Summer 22 Upper Division English Classes


<<ENC 3310>>
Advanced Exposition
ENC 3310.001 W. Hinshaw Cat 3
Sum 2 Boca Mixed Online/Classroom T 9:45am–12:55pm
Topic: Writing About Writing. This course focuses on the study and practice of writing. This semester we will investigate commonly held assumptions about writing by engaging with – and in – writing studies research. We will explore “threshold concepts” about writing – central ideas in writing studies that help us understand how writing works in the world, and also identify the myths and harmful beliefs about writing that are still shaping many of our experiences today. We will analyze examples of writing in different forms, for different communities and different purposes, and apply rhetorical concepts in order to understand how to write in many different situations. This course is especially well-suited for English majors, Education majors, and students pursuing the Certificate in Professional and Technical Writing. Summer 2022: Hybrid offering! This class will meet once a week in-person (Tuesdays 9:45-12:55), with remaining assignments and materials due online.
LIT 4225
World Lit: Critical Approaches
LIT 4225.001 A. Kini Cat 1
Sum 2 Boca In-Person W/F 9:45am–12:55pm
Race, Migration, Empire. This course offers an introduction to contemporary global literatures in English by writers from Africa, Asia, Europe and the Caribbean. We will focus on the braided themes of race, migration and empire as they are explored in literary works that grapple with the histories and legacies of British and US imperialisms. Reading across multiple intellectual traditions—including postcolonial literary theory, Black diaspora studies, American studies and feminist theory—students will be introduced to key debates and questions that have animated the study of “world literature in English,” including issues of language, representation and imperial power. Literary and cultural texts will include works by NoViolet Bulawayo, Andrea Levy, Meena Alexander, Zadie Smith, Dinaw Mengestu and Mira Nair.
LIT 4930
Spider-Man at 60 (Special Topics Course 1)
LIT 4930.001 E. Berlatsky Cat 2
Sum 2 Boca In-Person T/R 1:15pm–4:25pm
From the first appearance of Spider-Man in the comic book Amazing Fantasy #15 (1962) by legends Stan Lee and Steve Ditko to the stunningly successful meta-exploration of the character in the blockbuster film Spider-Man: No Way Home (2021), Spidey has consistently been Marvel Comics/TV/Film’s most popular character over the past 60 years.
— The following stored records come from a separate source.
-- ==== Sys2Proof/Laws/PerInstr.lean ====
section
/-! SUPPORT. Statements about every command as syntax, one lemma per constructor. -/

namespace Sys2Proof.Laws.EncodeShape

/-- The shape of a command word (30_encoding.md rules R80, R82): the reserved bits zero, the operation code from `0x01`
to `0x06`, four bytes on the port, and the command well-formed. -/
def Statement (i : Instr) : Prop :=
  i.wf = true ∧ rsvField (encode i) = 0 ∧ 1 ≤ (opField (encode i)).toNat ∧ (opField (encode i)).toNat ≤ 6 ∧
    (encodeBytes i).length = 4

theorem deriveCmd : Statement .deriveCmd := by unfold Statement; decide

theorem encryptCmd : Statement .encryptCmd := by unfold Statement; decide

theorem decryptCmd : Statement .decryptCmd := by unfold Statement; decide

theorem sealCmd : Statement .sealCmd := by unfold Statement; decide

theorem openCmd : Statement .openCmd := by unfold Statement; decide

theorem clearCmd : Statement .clearCmd := by unfold Statement; decide

end Sys2Proof.Laws.EncodeShape
end

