/-- An admitted write of an array stores the value's bytes and answers `ok`. -/
theorem State.hostAccess_writeArr (hidle : s.phase = .idle) (h : InArray s.params r x addr n)
    (hwr : r.writable = true) (v : Word) :
    s.hostAccess (.write addr n v) = (s.arraySet x (addr.toNat - r.base) (leBytes n v.toNat)).answer .ok := by
  have hw : accessWellFormed s.params (.write addr n v) = true := h.wellFormed fun _ => hwr
  have ha : s.admits (.write addr n v) = true := State.admits_iff.mpr (.inl hidle)
  simp [State.hostAccess, hw, ha, HostOp.addr, HostOp.size, h.regionAt, State.rowSet, h.array]

end

/-! ### Little-endian values (R11, R54) -/

theorem leValue_lt (b : Bytes) : leValue b < 256 ^ b.length := by
  induction b with
  | nil => exact Nat.one_pos
  | cons x xs ih =>
    have hx := x.isLt
    rw [leValue, List.length_cons, pow_succ]
    omega

theorem leValue_map_range (f : Nat → Byte) (n : Nat) :
    leValue ((List.range n).map f) = ((List.range n).map fun j => (f j).toNat * 256 ^ j).sum := by
  induction n generalizing f with
  | zero => rfl
  | succ n ih =>
    have hshift : ∀ l : List Nat, (l.map fun j => (f (j + 1)).toNat * 256 ^ (j + 1)).sum =
        256 * (l.map fun j => (f (j + 1)).toNat * 256 ^ j).sum := fun l => by
      rw [← List.sum_map_mul_left]
      congr 2
      funext j
      rw [pow_succ]
      ring
    rw [List.range_succ_eq_map, List.map_cons, List.map_map, leValue, ih]
    simp only [List.map_cons, List.map_map, List.sum_cons, pow_zero, mul_one, Function.comp_def, Nat.succ_eq_add_one]
    rw [hshift]

/-- The word that holds up to four bytes. -/
theorem toNat_ofNat_leValue {b : Bytes} (h : b.length ≤ 4) : (BitVec.ofNat 32 (leValue b)).toNat = leValue b := by
  rw [BitVec.toNat_ofNat]
  exact Nat.mod_eq_of_lt ((leValue_lt b).trans_le (Nat.pow_le_pow_right (by decide : 0 < 256) h))

/-! ### The byte string of an `RDB` (30_encoding.md rule R86) -/

@[simp] theorem State.answer_arrayGet (s : State) (a : Answer) (x : ByteArr) (k : Nat) :
    (s.answer a).arrayGet x k = s.arrayGet x k := by cases x <;> rfl

/-- One byte read inside an array. -/
theorem State.hostAccess_rd8 {s : State} {r : Region} {x : ByteArr} {addr : BitVec 18} (hidle : s.phase = .idle)
    (h : InArray s.params r x addr 1) :
    s.hostAccess (rd8 addr) = s.answer (.data ((s.arrayGet x (addr.toNat - r.base)).setWidth 32)) := by
  rw [rd8, State.hostAccess_readArr hidle h]
  simp [leValue, BitVec.ofNat_toNat]

theorem readValue_rd8 {s : State} {r : Region} {x : ByteArr} {addr : BitVec 18} (hidle : s.phase = .idle)
    (h : InArray s.params r x addr 1) :
    readValue (rd8 addr) s = some ((s.arrayGet x (addr.toNat - r.base)).setWidth 32,
      s.answer (.data ((s.arrayGet x (addr.toNat - r.base)).setWidth 32))) := by
  simp [readValue, State.hostAccess_rd8 hidle h]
This course explores the history, meaning, and resonance of the character (and the many other denizens of the Spider-Verse) through (especially) comics, TV, film and more. Readings from the 60 year history of the Amazing Spider-Man comic, as well as a variety of other titles. Films from all four 21st century film franchises. Dabbling in live-action television and animation from the 1960s to the present day. Each week we will tackle a decade of Spidey-ness.
LIT 3313
Science Fiction
LIT 3313.001 I. MacDonald Cat 2
Sum 2 Distance Online Live Lecture T/R 4:45pm–7:55pm
This survey course will introduce students to the academic discourse surrounding science fiction in the academy. Focusing on the figure of the alien, students will read novels and short stories by authors including H.G. Wells, Stansilaw Lem, Nnedi Okorafor, J. Tiptree, and Nalo Hopkinson working to develop interpretations of what the extra-terrestrial represents, both metaphorically and symbolically, as it recurs in science fiction contexts.
LIT 3213
Literary Theory
LIT 3213.001 O. Buckton Req. for English Majors
Sum 2 Distance Fully Online
As Jonathan Culler writes in Literary Theory: A Very Short Introduction, since the 1960s “writings from outside the field of literary studies have been taken up by people in literary studies because their analyses of language, or mind, or history, or culture, offer new and persuasive accounts of textual and cultural matters. Theory in this sense is not a set of methods for literary study, but an unbounded group of writings about everything under the sun.” This fully-online course will seek to narrow down this “unbounded” scope of critical theory, by focusing on the application of various critical and theoretical discourses to the interpretation of primary—and widely read--literary texts. We will be exploring a range of critical approaches and methodologies including feminism, psychoanalytic theory, postcolonial theory, queer theory, and Marxism. The primary texts that will serve as case studies for our application of critical theory are Mary Shelley’s Frankenstein, and Chinua Achebe’s Things Fall Apart.